Si no te disculpas con Li Li hoy, todos podrían pensar que no puedo proteger a los actores en mi equipo.
El temperamental Tao Wei también se enfureció al escuchar sus palabras.
Se arremangó las mangas y cruzó los brazos, listo para atacar.
Yan Jinyi de repente dio un paso atrás y pisó fuerte en el otro pie de Li Li.
Li Li tropezó y cayó al suelo.
—Yan Jinyi, ¿eres una sin ley, eh?
—Liu Ran se agachó para sostener a Li Li, lanzando miradas asesinas a Yan Jinyi.
—Director Tao, ¿cómo te atreves a dejar que una persona de tan mal carácter y tendencia violenta se quede en el elenco?
—Ahora ambos pies están igualmente hinchados.
¿No es eso bueno?
—dijo Yan Jinyi con el rostro serio.
Señalando a los paparazzi que se habían escondido entre las flores afuera, ladró, —¿Realmente piensan que todos son tan ciegos como ustedes?
—Y…
—Yan Jinyi hizo una pausa.
Mirando a Li Li desde arriba, cuestionó—, ¿Crees que eres la concubina favorita del emperador y estás peleando con el resto del harén?
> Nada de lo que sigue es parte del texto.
-- ==== Sys2Proof/Config.lean ====
section
/-! DEFINITION. The parameters of the block (00_scope.md R5) and the free values (93_implementation_defined.md). Every
`opaque` below has no body: nothing can be proved about its value. -/

namespace Sys2Proof

/-- The wire-order constants the frame decoder compares with (00 R5). -/
structure Params where
  /-- MAGIC_BYTES: block bytes 0 to 3 in wire order. -/
  magic : Vector Byte 4
  /-- DIR_FROM_BYTES: block bytes 4 and 5 in wire order. -/
  dirFrom : Vector Byte 2
  /-- SYSEX_ID: block byte 17. -/
  sysexId : Byte
  deriving DecidableEq, Repr

/-- BASE / 0x1000: BASE is OPEN but a multiple of 0x1000 (R5). Log entry 8. -/
opaque Config.basePage : Nat

/-- BASE, the byte address of the 4 KiB register window (R5). -/
def Config.base : Nat := Config.basePage * 0x1000

/-- MAGIC_BYTES, OPEN (R5, D7). Log entry 9. -/
opaque Config.magicBytes : Vector Byte 4

/-- Which of the two candidate orders of the tag 0x41FF stands on the wire, OPEN (R5, D8, 90 C3). Log entry 9. -/
opaque Config.dirHighFirst : Bool

/-- SYSEX_ID, OPEN (R5, D9). Log entry 9. -/
opaque Config.sysexId : Byte

/-- DIR_FROM_BYTES: one of its two candidates (R5). -/
def Config.dirFromBytes : Vector Byte 2 :=
  if Config.dirHighFirst then #v[0x41, 0xFF] else #v[0xFF, 0x41]

/-- The parameters of this block. -/
def Config.params : Params :=
  { magic := Config.magicBytes, dirFrom := Config.dirFromBytes, sysexId := Config.sysexId }

/-- LATENCY of the command accepted at draw `n`: a finite number of host steps, otherwise free (R5, 70 R303, D36).
Log entry 3. -/
opaque Config.latency : Nat → Nat

/-- Free value `n` of a register read while a command is pending (20 R72, D28). Log entry 4. -/
opaque Config.freeWord : Nat → Word

/-- Free value `n` of an IN_BUF byte never written since reset (20 R70, D35). Log entry 4. -/
opaque Config.freeByte : Nat → Byte

end Sys2Proof
end

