-- ==== Sys2Proof/Machine/FrameDecoder.lean ====
section
/-! DEFINITION. The MIDI-SysEx frame parser: BLK_DECODE (41_frame_decoder.md R170 to R207). -/

namespace Sys2Proof.Machine

/-- The shortest block, 16 + 6 + 1 bytes (R175). -/
def minBlock : Nat := 23

/-- The packed payload, bytes 22 to L-2 (30 R94, R97). -/
def packedPayload (B : List Byte) : List Byte := slice B 22 (B.length - minBlock)

/-- The DEC group of a block of at least 23 bytes with result `code`, unpacked bytes `U` and name field (`nlen`,
`nstart`): the raw header bytes and both checksums are captured whatever the result (R176). -/
def captured (B : List Byte) (code : DecCode) (U : List Byte) (nlen : Byte) (nstart : BitVec 2) : Dec :=
  { code := code, seq := byteAt B 18, cmdb := byteAt B 20, sub := byteAt B 21, size := byteAt B 6,
    csumRx := byteAt B 19, csumCalc := xorFold (packedPayload B), unp := U, nlen := nlen, nstart := nstart }

/-- The frame checks in the order of R171: magic, direction, start, vendor id, trailer, checksum (R180 to R186). The
code of the first one that fails (R205); none when the frame passes. -/
def frameReject (p : Params) (B : List Byte) (ctrl : BitVec 3) : Option DecCode :=
  if slice B 0 4 ≠ p.magic.toList then some .rejMagic
  else if slice B 4 2 ≠ p.dirFrom.toList then some .rejDir
  else if byteAt B 16 ≠ 0xF0 then some .rejStart
  else if byteAt B 17 ≠ p.sysexId then some .rejSysex
  else if trlEn ctrl ∧ byteAt B (B.length - 1) ≠ 0xF7 then some .rejTrailer
  else if csumEn ctrl ∧ xorFold (packedPayload B) ≠ byteAt B 19 then some .rejCsum
  else none

/-- The offset of the name in the unpacked payload (30 R102, 41 R202). -/
def nameOffset (ctrl : BitVec 3) : Nat := if nameOff2 ctrl then 2 else 1

/-- The amp-name response in the unpacked payload `U`, with the name at offset `o`: its result code (R202 to R204). -/
def nameCode (U : List Byte) (o : Nat) : DecCode :=
  match U with
  | [] => .rejNameBounds
  | n :: _ =>
    if o + n.toNat > U.length then .rejNameBounds
    else if utf8Valid (slice U o n.toNat) then .okAmpname
    else .rejNameUtf8

/-- The result code of a frame that passed every check, with unpacked payload `U`: the message dispatch on (command,
sub-command) (R201, 30 R101). -/
def messageCode (B U : List Byte) (ctrl : BitVec 3) : DecCode :=
  if byteAt B 20 = 0x03 ∧ byteAt B 21 = 0x11 then nameCode U (nameOffset ctrl) else .nomsgUnknown

/-- The DEC group of a frame that passed every check: the payload is unpacked whatever the message (R200), and DEC_NAME
is written only on success (R204). -/
def decodeFrame (B : List Byte) (ctrl : BitVec 3) : Dec :=
  let U := unpack7 (packedPayload B)
  if messageCode B U ctrl = .okAmpname then
    captured B .okAmpname U (byteAt U 0) (BitVec.ofNat 2 (nameOffset ctrl))
  else captured B (messageCode B U ctrl) U 0 0

/-- The whole DEC group BLK_DECODE leaves (R171, R172, R175); a rejected frame leaves nothing unpacked (R200). -/
def decodeBlock (p : Params) (B : List Byte) (ctrl : BitVec 3) : Dec :=
  if B.length < minBlock then { Dec.cleared with code := .rejShort }
  else match frameReject p B ctrl with
    | some code => captured B code [] 0 0
    | none => decodeFrame B ctrl

/-- The completion of BLK_DECODE (R171): the whole DEC group. -/
def completeBlkDecode (S : Snapshot) (s : State) : State := { s with dec := decodeBlock Config.params S.input S.ctrl }

/-- BLK_DECODE, OP 0x3 (R170, R171). -/
def execBlkDecode (s : State) : Host.Outcome State Fault Refusal := runCommand .blkDecode completeBlkDecode s

end Sys2Proof.Machine
end

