-- ==== Sys2Proof/Machine/Dispatch.lean ====
section
/-! DEFINITION. One arm per command. -/

namespace Sys2Proof.Machine

def exec (i : Instr) (s : State) : Host.Outcome State Fault Refusal :=
  match i with
  | .nop => Sys2Proof.Machine.execNop s
  | .advParse => Sys2Proof.Machine.execAdvParse s
  | .svcQuery => Sys2Proof.Machine.execSvcQuery s
  | .blkDecode => Sys2Proof.Machine.execBlkDecode s
  | .unpack7 => Sys2Proof.Machine.execUnpack7 s
  | .xsum => Sys2Proof.Machine.execXsum s
  | .clear => Sys2Proof.Machine.execClear s
  | .reserved7 => Sys2Proof.Machine.execReserved7 s
  | .reserved8F op => Sys2Proof.Machine.execReserved8F op s

end Sys2Proof.Machine
end

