-- ==== Sys2Proof/Safety.lean ====
section
/-! DEFINITION. The terms in which claims speak of the block: the ranges of 10_state.md R49, the agreement of a pending
snapshot with the registers (R46), the invariant of the step, the block without its surroundings, and the rows of the
UTF-8 table (41 R203). -/

namespace Sys2Proof.Machine

/-- The ADV group's ranges: N16, N32, N128, MLEN, NOTH and each OLEN (10 R49). -/
abbrev Adv.InRange (a : Adv) : Prop :=
  a.u16.length ≤ 8 ∧ a.u32.length ≤ 4 ∧ a.u128.length ≤ 2 ∧ a.mfg.length ≤ 16 ∧ a.oth.length ≤ 4 ∧
    ∀ o ∈ a.oth, o.bytes.length ≤ 16

/-- The DEC group's ranges (10 R42, R43, R49): ULEN ≤ 223; DEC_NAME ≠ 0 only with OK_AMPNAME, and then NSTART is 1 or
2 and the name lies in the valid bytes of UNP_BUF. -/
abbrev Dec.InRange (d : Dec) : Prop :=
  d.unp.length ≤ 223 ∧ (d.nameWord ≠ 0 → d.code = .okAmpname) ∧
    (d.code = .okAmpname → (d.nstart = 1 ∨ d.nstart = 2) ∧ d.nstart.toNat + d.nlen.toNat ≤ d.unp.length)

/-- The pending command's snapshot holds what the registers hold now (10 R45, R46), its opcode is LAST_OP, and a command
that reads IN_BUF reads only written bytes (70 R297). -/
abbrev Pending.Agrees (p : Pending) (s : State) : Prop :=
  s.lastOp = p.op.opcode ∧ p.snap.ctrl = s.ctrl ∧ p.snap.qKind = s.qKind ∧ p.snap.qVal = s.qVal ∧
    p.snap.input.length = s.inLen.toNat ∧
    (∀ j < s.inLen.toNat, ∀ b ∈ Memory.get s.inBuf j, p.snap.input[j]? = some b) ∧
    (p.op.readsInput = true → s.inputWritten = true)

/-- What every step keeps. -/
structure State.Inv (s : State) : Prop where
  advInRange : s.adv.InRange
  decInRange : s.dec.InRange
  /-- IN_BUF keeps its canonical form. -/
  inBufWf : Memory.wf s.inBuf = true
  /-- LAST_OP is 0 or an accepted opcode (10 R25). -/
  lastOpLegal : s.lastOp.toNat ≤ 6
  /-- DONE = 1 iff some command was accepted since reset and none is pending; so BUSY and DONE never hold together
  (10 R25). -/
  doneIff : s.done = (s.lastOp != 0 && !s.busy)
  pendingAgrees : ∀ p, s.pending = some p → p.Agrees s

/-- The spec's own state, without the model's own fields (bus, answer, mover, latency, draws). -/
def State.block (s : State) : State := { s with bus := [], resp := none, mover := .host, wait := 0, draws := 0 }

/-- The host takes the next step, and it is `h`: no command is ready to complete. -/
abbrev State.HostNext (s : State) (h : HostStep) : Prop := s.engineReady = none ∧ s.bus.head? = some h

/-- The engine's step with the command `op` pending on the snapshot `S`. -/
abbrev State.Completes (s : State) (op : Cmd) (S : Snapshot) : Prop :=
  s.mover = .engine ∧ s.pending = some { op := op, snap := S }

/-- One well-formed UTF-8 sequence, row by row of the table of 41 R203. -/
def utf8Row : List Byte → Prop
  | [a] => a ≤ 0x7F
  | [a, b] => (0xC2 ≤ a ∧ a ≤ 0xDF) ∧ (0x80 ≤ b ∧ b ≤ 0xBF)
  | [a, b, c] =>
    ((a = 0xE0 ∧ 0xA0 ≤ b ∧ b ≤ 0xBF) ∨ (0xE1 ≤ a ∧ a ≤ 0xEC ∧ 0x80 ≤ b ∧ b ≤ 0xBF) ∨
      (a = 0xED ∧ 0x80 ≤ b ∧ b ≤ 0x9F) ∨ (0xEE ≤ a ∧ a ≤ 0xEF ∧ 0x80 ≤ b ∧ b ≤ 0xBF)) ∧
    (0x80 ≤ c ∧ c ≤ 0xBF)
  | [a, b, c, d] =>
    ((a = 0xF0 ∧ 0x90 ≤ b ∧ b ≤ 0xBF) ∨ (0xF1 ≤ a ∧ a ≤ 0xF3 ∧ 0x80 ≤ b ∧ b ≤ 0xBF) ∨
      (a = 0xF4 ∧ 0x80 ≤ b ∧ b ≤ 0x8F)) ∧
    (0x80 ≤ c ∧ c ≤ 0xBF) ∧ (0x80 ≤ d ∧ d ≤ 0xBF)
  | _ => False

/-- One AD structure as it stands in an advertisement payload: length byte, type byte, payload (30 R103). -/
def adBytes (x : Byte × List Byte) : List Byte := BitVec.ofNat 8 (x.2.length + 1) :: x.1 :: x.2

/-- Bytes at which the AD walk stops: none left, a length byte 0, or a structure that would read past the end (40
R132). -/
def walkStops : List Byte → Prop
  | [] => True
  | n :: rest => n = 0 ∨ rest.length < n.toNat

/-- Block bytes 0 to 5 and 17 are the parameters, byte 16 is 0xF0, and the trailer and checksum hold where CTRL asks
for them: the frame checks of 41 R180 to R186, byte by byte. -/
def framePasses (p : Params) (B : List Byte) (ctrl : BitVec 3) : Prop :=
  (∀ j : Fin 4, byteAt B j = p.magic[j]) ∧ (∀ j : Fin 2, byteAt B (4 + j) = p.dirFrom[j]) ∧
    byteAt B 16 = 0xF0 ∧ byteAt B 17 = p.sysexId ∧
    (trlEn ctrl = true → byteAt B (B.length - 1) = 0xF7) ∧
    (csumEn ctrl = true → xorFold (slice B 22 (B.length - 23)) = byteAt B 19)

end Sys2Proof.Machine
end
¿Tus pies son tan grandes que tienes que estirarlos especialmente para tropezarme?
No soy una actriz estúpida que es ciegamente bondadosa.
¡Si realmente me haces daño, toda tu familia no podrá pagar las consecuencias!
Nunca habían visto a una persona tan arrogante.
Era ella quien pisó el pie de alguien sin razón y, sin embargo, le dio la vuelta y le dio una lección a la otra parte.
Muchos de los espectadores miraban disgustados.
Lin Chenggong advirtió con exasperación en todo su rostro, —Yan Jinyi, ¿estás decidida a ir en contra de mí, eh?
No importa lo bueno que sea mi temperamento, hoy no te dejaré pasar.
O te disculpas con Li Li inmediatamente o espera a que tu reputación se arruine.
Cuando Zhuang Heng vio que Yan Jinyi estaba siendo atacada y acosada, de inmediato se encendió en ira.
—El que se atreva a tocar a mi Pimienta Pequeña se pone en contra de mí.
¿Realmente creen que soy alguien a quien se pueda pisotear?
Mientras decía eso, Zhuang Heng deliberadamente pateó los pies de Li Li.
—La hinchazón está al nivel.
Creo que tus pies de verdad han sido pisados.
De todos los lugares, justo tenías que estirarlo debajo de los pies de mi Pimienta Pequeña.